As I grew up, I began to try to understand why the people around me were the way that they were. Why were they so angry? Why didn’t they care that they were hurting me? Why did they get angry when their harshness made me cry?
I spent a lifetime asking, answering, pondering… but every time I thought I’d figured it out, someone new came into my life, and just turned everything I thought I knew on its head.
Finally, I had to come to the conclusion that each individual was exactly that. An individual. I had no way of knowing what their past consisted of, or what damages they have sustained, or how much healing they had done. I knew nothing, save what they chose to show/tell me.

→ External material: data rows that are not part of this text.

/-- A free draw below n (log entry 2). -/
def State.draw (s : State) (n : Nat) : State × Nat := ({ s with free := s.free + 1 }, (Config.freeDword s.free).toNat % max n 1)

/-- A ray starts or goes on: the records it will read, the pages they lie in, its stack's use and its time are drawn. -/
def State.rayGo (s : State) (r : Ray) : State × Ray :=
  let b := recBound s.gens 5 r.gen
  let v := s.draw b
  let m := v.1.draw (v.2 + 2)
  let p := m.1.draw (if b ≤ 32 then 1 else b)
  let ps := genPages s.gens 5 r.gen
  let off := p.1.draw 32
  -- the root's page always, others as the device chooses
  let some' := (ps.zipIdx.filter fun q => q.2 = 0 || Config.freeBit (off.1.free + q.2)).map fun q => q.1 + 128 * off.2
  let lat := ((KMap.find? s.gens r.gen).map fun g => lineLat s 0 g.grecPa 0).getD 0
  ({ off.1 with free := off.1.free + ps.length },
   { r with st := .running, visits := (r.visits + v.2 + 1) % 2 ^ 32, pushes := p.2, reads := some',
            due := s.clk + 6 * (v.2 + 1) + lat * m.2 })

/-! ## RTRACE, RRESUME, RSTATE, RCOMMIT -/

/-- A register group of F-SYS's IMM19. -/
def vgroup (base n : Nat) : List Nat := (List.range n).map fun k => base + k

def cursedHandle (h : BitVec 512) : Bool :=
  fldN h 48 15 ≠ 0 || fldN h 97 31 ≠ 0 || fldN h 176 16 ≠ 0 || fldN h 224 32 ≠ 0 || fldN h 304 208 ≠ 0
    || fldN h 0 12 ≠ 0 || fldN h 128 12 ≠ 0 || fldN h 64 32 = 0

def hdCur (h : BitVec 512) : Nat := fldN h 192 32

/-- What an instruction that reads a scene handle first meets (R354): its fault or its hold, or the handle, read now. `lat` more
clk pass after the read. -/
def State.sceneRead (s : State) (c : Iss) (a lat : Nat) : Except State (State × BitVec 512) :=
  if 2 ^ 48 < a + 64 then .error (s.raise c.a c.fid (illegalAddr a))
  else if a % 64 ≠ 0 then .error (s.raise c.a c.fid (misalign a))
  else match s.recParts c.ag a 64 false (c.fr.phase = 2) with
    | .error r => .error (s.recStop c r)
    | .ok ps =>
      let hit := (s.core c.ag.core).scn.contains (c.ag.ctx, a)
      let wait := (if hit then 0 else s.partsLat c.ag.core 0 ps) + lat
      if c.fr.phase ≠ 3 ∧ 0 < wait then
        .error ((s.hold c (.clk (s.clk + wait)) 3).updFrag c.a c.fid fun fr => { fr with iss := s.clk })
      else
        let r := s.partsRead ps
        let k := r.1.core c.ag.core
        let s1 := r.1.setCore c.ag.core { k with scn := ((c.ag.ctx, a) :: k.scn.filter (· ≠ (c.ag.ctx, a))).take 8 }
        .ok (s1, BitVec.ofNat 512 r.2)

/-- The instruction completes after the hold that its handle's read made, if any. -/
def State.sceneDone (s : State) (c : Iss) (stl : Nat) : State :=
  if 3 ≤ c.fr.phase then s.finishHold c stl 1 else s.updFrag c.a c.fid fun fr => fr.adv (s.clk + 1 + stl)

/-- An RTRACE or RRESUME joins counter E; `res` are the results known at issue. -/
def State.startTrace (s : State) (c : Iss) (vd : Nat) (act : Dword) (todo : Dword) (res : List (Nat × List Word)) : State :=
  ({ s with ids := s.ids + 1 }).startOp c.a
    { id := s.ids, fid := c.fid, ctr := some .e, issue := s.clk, due := s.clk + 12, kind := .trace vd res, todo := todo,
      dsts := vregsOn (vgroup vd 8) act, pc := c.fr.pc }

/-- The lowest slots of a core that are free. -/
def State.freeRaySlots (s : State) (core n : Nat) : List Nat :=
  let used := (s.coreRays core).map (·.slot)
  ((List.range 2048).filter fun i => !used.contains i).take n

/-- Starts the rays of the active lanes in generation id `g`. -/
def State.startRays (s : State) (c : Iss) (act : Dword) (op vr mask flags g num : Nat) : State :=
  ((lanesOf act).zip (s.freeRaySlots c.ag.core (popc act))).foldl (init := s) fun s l =>
    let ray := (vgroup vr 8).map fun r => c.ag.vr r l.1
    let r0 : Ray := { st := .done, op := op, slot := l.2, ray := ray, mask := mask, flags := flags, gen := g, num := num,
                      tmax := ray.getD 7 0, todo := [] }
    let put (s : State) (r : Ray) : State := (s.updAgent c.a fun ag => { ag with rays := KMap.put ag.rays l.1 r }).pin g
    if rayInvalid ray then
      (put s r0).updAgent c.a fun ag => ag.updOp op fun o =>
        { o with todo := o.todo &&& ~~~(laneBit l.1), kind := match o.kind with
          | .trace vd res => .trace vd (res ++ [(l.1, r0.result)])
          | k => k }
    else
      let q := s.rayGo { r0 with todo := List.range (s.rayLeaves r0).length }
      put q.1 q.2

/-- RTRACE (R353, R354). -/
def execRtrace (f : FSYS) (s : State) : Out :=
  let vd := fldN f.imm 0 7 * 8
  let vr := fldN f.imm 7 7 * 8
  let use := f.sub.getLsbD 3
  let lg := { legalSys f { sa := true, sb := use, res := true, imm := 0x3FFF, subs := List.range 16 } with
              vregs := vgroup vd 8 ++ vgroup vr 8 }
  match s.issuer with
  | none => .fault .noIssuer
  | some c =>
    if (lg.fate c).isNone ∧ c.ag.ctrVal .e = 63 then .next (s.hold c (.ctr .e 62) c.fr.phase)
    else
      issueWith s.reap lg
        (fun c => { reads := sregs (f.sa.toNat :: (if use then [f.sb.toNat] else [])) ++ vregsOn (vgroup vr 8) (c.active f.all)
                    writes := vregsOn (vgroup vd 8) (c.active f.all) }) .lanes 0 false fun s c p =>
        let a := (c.ag.sr f.sa.toNat).toNat
        let act := c.active f.all
        let stl := f.stl.toNat
        let start (s : State) (g : Nat) : State :=
          let done (s : State) : State :=
            if 3 ≤ c.fr.phase then s.finishHold c stl 1 else s.updFrag c.a c.fid fun fr => fr.adv (s.clk + extraPass p + 1 + stl)
          let miss (l : Nat) : List Word := [0, c.ag.vr (vr + 7) l, w32 noInst, w32 noInst, 0, 0, 0, 0]
          if g = 0 then done (s.startTrace c vd act 0 ((lanesOf act).map fun l => (l, miss l)))
          else match s.genOf c.ag.ctx a g with
            | none =>
              -- R9: CURGEN names no live generation; any result group
              let res := (lanesOf act).map fun l => (l, (List.range 8).map fun k => (Config.freeDword (s.free + 8 * l + k)).setWidth 32)
              done ({ s with free := s.free + 512 }.startTrace c vd act 0 res)
            | some (id, _) => done ((s.startTrace c vd act act []).startRays c act s.ids vr f.res.toNat (fldN f.sub 0 3) id g)
        if c.ag.pure then .next (s.raise c.a c.fid purity)
        else if c.fr.phase = 5 then
          if s.raySlots c.ag.core < popc act then .next (s.hold c (.room 4 (popc act)) 5) else .next (start s c.fr.hop)
        else match s.sceneRead c a 0 with
          | .error s1 => .next s1
          | .ok (s1, h) =>
            let bad := maskOf ((lanesOf act).filter fun l => (KMap.find? c.ag.rays l).isSome)
            let gu := fldN (c.ag.sr f.sb.toNat) 0 32
            if cursedHandle h then .next (s1.raise c.a c.fid (illegalOp 5))
            else if bad ≠ 0 then .next (s1.raise c.a c.fid { illegalOp 8 with lm := bad })
            else if use ∧ !(c.ag.pins.any fun q => q.1 = a && (s.gens.any fun x => x.1 = q.2 && x.2.num = gu)) then
              .next (s1.raise c.a c.fid (illegalOp 8))
            else
              let g := if use then gu else hdCur h
              let s2 := if use then s1 else s1.l1Inval c.ag.core
              if g ≠ 0 ∧ s2.raySlots c.ag.core < popc act then
                .next ((s2.hold c (.room 4 (popc act)) 5).updFrag c.a c.fid fun fr => { fr with hop := g })
              else .next (start s2 g)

Then, thanks to your urging, I decided to give Abraham Hicks another try, and it dawned on me… I’ve been using the wrong criteria the whole time. I’ve been trying to figure people out based on their ‘lower selves’, the human aspect. The part that’s different for everyone. What I needed to do was focus on the part we all share that matches. The part within each of us that is the same.
The Divine Within.
This is where I was looking; the part of ‘people’ to which I was referring when I said that the souls that love us the most are within the people who hurt us the most.

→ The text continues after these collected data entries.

-- ==== Sys2Proof/Certificates/Slice0/Obligations.lean ====
section
/-!
DEFINITION. The claims about this model, for the provers.
-/
open Sys2Proof Sys2Proof.Machine Sys2Proof.Safety

/-- R497: stage 0, no reason. R395: PSTAT 0. R495: MR0 to MR3 zero. R489: LVCAP 160 units each, PWRST 0, ECCCNT 0. R458: HCTO 10,000 µs, HERR
0. R411: every context disabled, alive and without a handler, its yield budget 25,000 clk. R381: every flow off, GUARD 500,000 ns. R408: the
fault queue off and empty. R460: FABCFG 0. Nothing runs, and the board has power. -/
def Obligations.ResetLeaves : Prop :=
  let s := State.reset
  s.stage = 0 ∧ s.barFld 0xA_0020 8 8 = 0 ∧ s.pstat = 0 ∧ s.power = true ∧ s.pt = 0
    ∧ (∀ i, i < 4 → s.mrs.getD i [] = List.replicate 64 0#8)
    ∧ s.lvcap 0 = 160 ∧ s.lvcap 1 = 160 ∧ s.barRd 0xA_0022 = 0 ∧ s.barRd 0xA_0024 = 0 ∧ s.barRd 0xA_0004 = 10000 ∧ s.barRd 0xA_0001 = 0
    ∧ (∀ c, c < 64 → s.ctxEn c = false ∧ s.ctxDead c = false ∧ s.ctxHandler c = 0 ∧ s.ctxBudget c = 25000)
    ∧ (∀ f, f < 64 → s.flowOn f = false ∧ s.guard f = 500000 ∧ s.troff f = 0)
    ∧ s.fqHead = 0 ∧ s.fqTail = 0 ∧ s.barFld 0x6_0000 56 1 = 0 ∧ s.barRd 0xC_0000 = 0 ∧ s.faultQ = []
    ∧ s.agents = [] ∧ s.teams = [] ∧ s.grids = [] ∧ s.tasks = [] ∧ s.agenda = []

/-- R33 to R48: one word of each format. SADD I64 s2 := s1 + s1, STL 1; SADD.I; VADD F32; VCMP with an immediate; an F-MEM atomic; a
sweep; MMA with a handle; LOOP; QPOP; XCOPY.IN: each field where the layout of its format puts it. -/
def Obligations.WordsDecode : Prop :=
  decodeIn .alu 0x0320_4040_8090_0000#64 = some (.sadd { stl := 1, all := 0, sd := 2, sa := 1, sb := 1, sc := 0, ty := 9, im := 0, cc := 0, aux := 0 })
    ∧ decodeIn .alu 0x40A0_2004_0140_0200#64
      = some (.vadd { stl := 5, all := 0, vd := 8, va := 4, vb := 5, vc := 0, ty := 2, mod := 0, sel := 0 })
    ∧ decodeIn .alu 0x8BA0_0C01_2A41_0000#64 = some (.vcmpFVi { stl := 5, all := 0, vd := 3, va := 1, ty := 2, mod := 10, imm := 0x41_0000 })
    ∧ decodeIn .alu 0xA800_4042_5408_0800#64
      = some (.swfma { ty := 0, stl := 0, all := 0, cnt := 64, sd := 8, sa := 9, sb := 10, stepd := 4, stepa := 4, stepb := 0, sr := 0 })
    ∧ decodeIn .alu 0x2500_0200_0000_0000#64 = some (.loop { stl := 0, all := 0, cond := 0, sc := 1, sl := 0, rsv := 0, off := 0 })
    ∧ decodeIn .mem 0x0800_1050_0490_0000#64
      = some (.atomg { stl := 0, all := 0, data := 4, sbase := 10, voff := 2, width := 2, sch := 2, imm := 0 })
    ∧ decodeIn .mtx 0x0300_8051_00A0_0600#64
      = some (.mma { stl := 0, all := 0, abank := 2, a := 5, b := 64, fb := 20, kst := 0, ah := 1, clr := 1, mopt := 0 })
    ∧ decodeIn .sys 0x1C01_0240_0188_0014#64
      = some (.qpop { stl := 0, all := 0, sd := 8, sa := 9, sb := 0, res := 3, sub := 1, imm := 20 })
    ∧ decodeIn .sys 0x3000_0002_8000_0000#64
      = some (.xcopyIn { stl := 0, all := 0, sd := 0, sa := 0, sb := 5, res := 0, sub := 0, imm := 0 })
    ∧ Header.dec 0x07FF_FC00_0000_0000#64
      = { cls := .alu, count := 1, wg := 15, ws := 15, we := 15, wm := 15, hw := 0, h := 0, hst := 0, hph := 0, rsv := 0 }
    ∧ Header.dec 0x43FF_FE01_4000_0000#64
      = { cls := .mem, count := 0, wg := 15, ws := 15, we := 15, wm := 15, hw := 1, h := 0, hst := 2, hph := 1, rsv := 0 }
    ∧ decodeWord .alu 0xFF00_0000_0000_0000#64 = .unassigned ∧ decodeWord .alu 0x3000_0000_0000_0000#64 ≠ .unassigned

/-- R34 to R55: for every instruction whose row its SUB names (the reserved fields at any value), the word that encodes it decodes to it in
its class; for every class and every 64-bit word that decodes, its instruction encodes to that word in that class: no bit of a word is
dropped, and no two words hold one instruction. The same holds of clause headers (R33). -/
def Obligations.EncodeDecodeAgree : Prop :=
  (∀ (i : Instr) (c : Cls) (w : Dword), i.rowOk = true → encode i = some (c, w) → decodeIn c w = some i)
    ∧ (∀ (c : Cls) (w : Dword) (i : Instr), decodeIn c w = some i → encode i = some (c, w) ∧ i.rowOk = true)
    ∧ (∀ h : Header, Header.dec (Header.enc h) = h) ∧ (∀ w : Dword, Header.enc (Header.dec w) = w)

Not because I think abuse is love.
Pain is pain. Love does heal. Abuse is abuse, and I am in no way advocating acceptance of mistreatment, or remaining in a dangerous situation or with volatile people. Not at all.

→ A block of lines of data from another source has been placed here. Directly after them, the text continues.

-- ==== Sys2Proof/Laws/State.lean ====
section
/-!
SUPPORT. What each update of the state leaves in each field, one lemma per field per update, so that no later proof unfolds a
record update.
-/
namespace Sys2Proof.Machine.State

/-! ## `writeN` -/

@[simp] theorem writeN_agenda (s : State) (n pa x : Nat) : (s.writeN n pa x).agenda = s.agenda := rfl
@[simp] theorem writeN_inputs (s : State) (n pa x : Nat) : (s.writeN n pa x).inputs = s.inputs := rfl
@[simp] theorem writeN_cur (s : State) (n pa x : Nat) : (s.writeN n pa x).cur = s.cur := rfl
@[simp] theorem writeN_free (s : State) (n pa x : Nat) : (s.writeN n pa x).free = s.free := rfl
@[simp] theorem writeN_ids (s : State) (n pa x : Nat) : (s.writeN n pa x).ids = s.ids := rfl
@[simp] theorem writeN_clk (s : State) (n pa x : Nat) : (s.writeN n pa x).clk = s.clk := rfl
@[simp] theorem writeN_ptAcc (s : State) (n pa x : Nat) : (s.writeN n pa x).ptAcc = s.ptAcc := rfl
@[simp] theorem writeN_rate (s : State) (n pa x : Nat) : (s.writeN n pa x).rate = s.rate := rfl
@[simp] theorem writeN_pstat (s : State) (n pa x : Nat) : (s.writeN n pa x).pstat = s.pstat := rfl
@[simp] theorem writeN_lines (s : State) (n pa x : Nat) : (s.writeN n pa x).lines = s.lines := rfl
@[simp] theorem writeN_bar (s : State) (n pa x : Nat) : (s.writeN n pa x).bar = s.bar := rfl
@[simp] theorem writeN_cores (s : State) (n pa x : Nat) : (s.writeN n pa x).cores = s.cores := rfl
@[simp] theorem writeN_walks (s : State) (n pa x : Nat) : (s.writeN n pa x).walks = s.walks := rfl
@[simp] theorem writeN_l2tlb (s : State) (n pa x : Nat) : (s.writeN n pa x).l2tlb = s.l2tlb := rfl
@[simp] theorem writeN_rlocks (s : State) (n pa x : Nat) : (s.writeN n pa x).rlocks = s.rlocks := rfl
@[simp] theorem writeN_slots (s : State) (n pa x : Nat) : (s.writeN n pa x).slots = s.slots := rfl
@[simp] theorem writeN_hostReqs (s : State) (n pa x : Nat) : (s.writeN n pa x).hostReqs = s.hostReqs := rfl
@[simp] theorem writeN_hostOut (s : State) (n pa x : Nat) : (s.writeN n pa x).hostOut = s.hostOut := rfl
@[simp] theorem writeN_habl (s : State) (n pa x : Nat) : (s.writeN n pa x).habl = s.habl := rfl
@[simp] theorem writeN_answers (s : State) (n pa x : Nat) : (s.writeN n pa x).answers = s.answers := rfl
@[simp] theorem writeN_fabReqs (s : State) (n pa x : Nat) : (s.writeN n pa x).fabReqs = s.fabReqs := rfl
@[simp] theorem writeN_fabOut (s : State) (n pa x : Nat) : (s.writeN n pa x).fabOut = s.fabOut := rfl
@[simp] theorem writeN_peerBuf (s : State) (n pa x : Nat) : (s.writeN n pa x).peerBuf = s.peerBuf := rfl
@[simp] theorem writeN_fabAns (s : State) (n pa x : Nat) : (s.writeN n pa x).fabAns = s.fabAns := rfl
@[simp] theorem writeN_reduce (s : State) (n pa x : Nat) : (s.writeN n pa x).reduce = s.reduce := rfl
@[simp] theorem writeN_redQ (s : State) (n pa x : Nat) : (s.writeN n pa x).redQ = s.redQ := rfl
@[simp] theorem writeN_accs (s : State) (n pa x : Nat) : (s.writeN n pa x).accs = s.accs := rfl
@[simp] theorem writeN_engs (s : State) (n pa x : Nat) : (s.writeN n pa x).engs = s.engs := rfl
@[simp] theorem writeN_aq (s : State) (n pa x : Nat) : (s.writeN n pa x).aq = s.aq := rfl
@[simp] theorem writeN_quads (s : State) (n pa x : Nat) : (s.writeN n pa x).quads = s.quads := rfl
@[simp] theorem writeN_leaves (s : State) (n pa x : Nat) : (s.writeN n pa x).leaves = s.leaves := rfl
@[simp] theorem writeN_leaveQ (s : State) (n pa x : Nat) : (s.writeN n pa x).leaveQ = s.leaveQ := rfl
@[simp] theorem writeN_handles (s : State) (n pa x : Nat) : (s.writeN n pa x).handles = s.handles := rfl
@[simp] theorem writeN_xops (s : State) (n pa x : Nat) : (s.writeN n pa x).xops = s.xops := rfl
@[simp] theorem writeN_sluices (s : State) (n pa x : Nat) : (s.writeN n pa x).sluices = s.sluices := rfl
@[simp] theorem writeN_gens (s : State) (n pa x : Nat) : (s.writeN n pa x).gens = s.gens := rfl
@[simp] theorem writeN_builders (s : State) (n pa x : Nat) : (s.writeN n pa x).builders = s.builders := rfl
@[simp] theorem writeN_tasks (s : State) (n pa x : Nat) : (s.writeN n pa x).tasks = s.tasks := rfl
@[simp] theorem writeN_banks (s : State) (n pa x : Nat) : (s.writeN n pa x).banks = s.banks := rfl
@[simp] theorem writeN_pushPtr (s : State) (n pa x : Nat) : (s.writeN n pa x).pushPtr = s.pushPtr := rfl
@[simp] theorem writeN_popCount (s : State) (n pa x : Nat) : (s.writeN n pa x).popCount = s.popCount := rfl
@[simp] theorem writeN_taskSerial (s : State) (n pa x : Nat) : (s.writeN n pa x).taskSerial = s.taskSerial := rfl
@[simp] theorem writeN_fragQ (s : State) (n pa x : Nat) : (s.writeN n pa x).fragQ = s.fragQ := rfl
@[simp] theorem writeN_reuse (s : State) (n pa x : Nat) : (s.writeN n pa x).reuse = s.reuse := rfl
@[simp] theorem writeN_reuseSerial (s : State) (n pa x : Nat) : (s.writeN n pa x).reuseSerial = s.reuseSerial := rfl
@[simp] theorem writeN_grids (s : State) (n pa x : Nat) : (s.writeN n pa x).grids = s.grids := rfl
@[simp] theorem writeN_serialNext (s : State) (n pa x : Nat) : (s.writeN n pa x).serialNext = s.serialNext := rfl
@[simp] theorem writeN_gridSeq (s : State) (n pa x : Nat) : (s.writeN n pa x).gridSeq = s.gridSeq := rfl
@[simp] theorem writeN_queues (s : State) (n pa x : Nat) : (s.writeN n pa x).queues = s.queues := rfl
@[simp] theorem writeN_qTurn (s : State) (n pa x : Nat) : (s.writeN n pa x).qTurn = s.qTurn := rfl
@[simp] theorem writeN_qClk (s : State) (n pa x : Nat) : (s.writeN n pa x).qClk = s.qClk := rfl
@[simp] theorem writeN_placedAt (s : State) (n pa x : Nat) : (s.writeN n pa x).placedAt = s.placedAt := rfl
@[simp] theorem writeN_bulkTurn (s : State) (n pa x : Nat) : (s.writeN n pa x).bulkTurn = s.bulkTurn := rfl
@[simp] theorem writeN_agents (s : State) (n pa x : Nat) : (s.writeN n pa x).agents = s.agents := rfl
@[simp] theorem writeN_teams (s : State) (n pa x : Nat) : (s.writeN n pa x).teams = s.teams := rfl
@[simp] theorem writeN_faultQ (s : State) (n pa x : Nat) : (s.writeN n pa x).faultQ = s.faultQ := rfl
@[simp] theorem writeN_tokens (s : State) (n pa x : Nat) : (s.writeN n pa x).tokens = s.tokens := rfl
@[simp] theorem writeN_tokenNext (s : State) (n pa x : Nat) : (s.writeN n pa x).tokenNext = s.tokenNext := rfl
@[simp] theorem writeN_faultWait (s : State) (n pa x : Nat) : (s.writeN n pa x).faultWait = s.faultWait := rfl
@[simp] theorem writeN_fatals (s : State) (n pa x : Nat) : (s.writeN n pa x).fatals = s.fatals := rfl
@[simp] theorem writeN_preempts (s : State) (n pa x : Nat) : (s.writeN n pa x).preempts = s.preempts := rfl
@[simp] theorem writeN_cmds (s : State) (n pa x : Nat) : (s.writeN n pa x).cmds = s.cmds := rfl
@[simp] theorem writeN_tlbInv (s : State) (n pa x : Nat) : (s.writeN n pa x).tlbInv = s.tlbInv := rfl
@[simp] theorem writeN_flows (s : State) (n pa x : Nat) : (s.writeN n pa x).flows = s.flows := rfl
@[simp] theorem writeN_mediaOut (s : State) (n pa x : Nat) : (s.writeN n pa x).mediaOut = s.mediaOut := rfl
@[simp] theorem writeN_wallRuns (s : State) (n pa x : Nat) : (s.writeN n pa x).wallRuns = s.wallRuns := rfl
@[simp] theorem writeN_wallOut (s : State) (n pa x : Nat) : (s.writeN n pa x).wallOut = s.wallOut := rfl
@[simp] theorem writeN_wallRejoin (s : State) (n pa x : Nat) : (s.writeN n pa x).wallRejoin = s.wallRejoin := rfl
@[simp] theorem writeN_wallStat (s : State) (n pa x : Nat) : (s.writeN n pa x).wallStat = s.wallStat := rfl
@[simp] theorem writeN_wallBars (s : State) (n pa x : Nat) : (s.writeN n pa x).wallBars = s.wallBars := rfl
@[simp] theorem writeN_wallNext (s : State) (n pa x : Nat) : (s.writeN n pa x).wallNext = s.wallNext := rfl
@[simp] theorem writeN_wallClk (s : State) (n pa x : Nat) : (s.writeN n pa x).wallClk = s.wallClk := rfl
@[simp] theorem writeN_wallSent (s : State) (n pa x : Nat) : (s.writeN n pa x).wallSent = s.wallSent := rfl
@[simp] theorem writeN_power (s : State) (n pa x : Nat) : (s.writeN n pa x).power = s.power := rfl
@[simp] theorem writeN_mrs (s : State) (n pa x : Nat) : (s.writeN n pa x).mrs = s.mrs := rfl
@[simp] theorem writeN_fusedSvn (s : State) (n pa x : Nat) : (s.writeN n pa x).fusedSvn = s.fusedSvn := rfl
@[simp] theorem writeN_runSvn (s : State) (n pa x : Nat) : (s.writeN n pa x).runSvn = s.runSvn := rfl
@[simp] theorem writeN_quote (s : State) (n pa x : Nat) : (s.writeN n pa x).quote = s.quote := rfl
@[simp] theorem writeN_steer (s : State) (n pa x : Nat) : (s.writeN n pa x).steer = s.steer := rfl
@[simp] theorem writeN_openRows (s : State) (n pa x : Nat) : (s.writeN n pa x).openRows = s.openRows := rfl
@[simp] theorem writeN_refresh (s : State) (n pa x : Nat) : (s.writeN n pa x).refresh = s.refresh := rfl
@[simp] theorem writeN_ergDone (s : State) (n pa x : Nat) : (s.writeN n pa x).ergDone = s.ergDone := rfl
@[simp] theorem writeN_bad (s : State) (n pa x : Nat) : (s.writeN n pa x).bad = s.bad := rfl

What I meant by my statement is that, the Divine Within is eternal. It existed long before we came into our physical bodies, and it will carry on long after it returns to the earth. Before your Higher Self joined with your body, it was ONE with the Divine Spark inside every other human being.
The ex that threw things at you when xhe got angry.
The cop that uses excessive force.
The bully who beats up on the kids at school, who in turn goes home and gets beat on by their dad or mom.
Rapists. Murderers. Racists. Thieves. Liars. Abusers.
We were all beings of pure love and light before we came here. We knew that our missteps would help one another grow and learn. We knew this was only temporary.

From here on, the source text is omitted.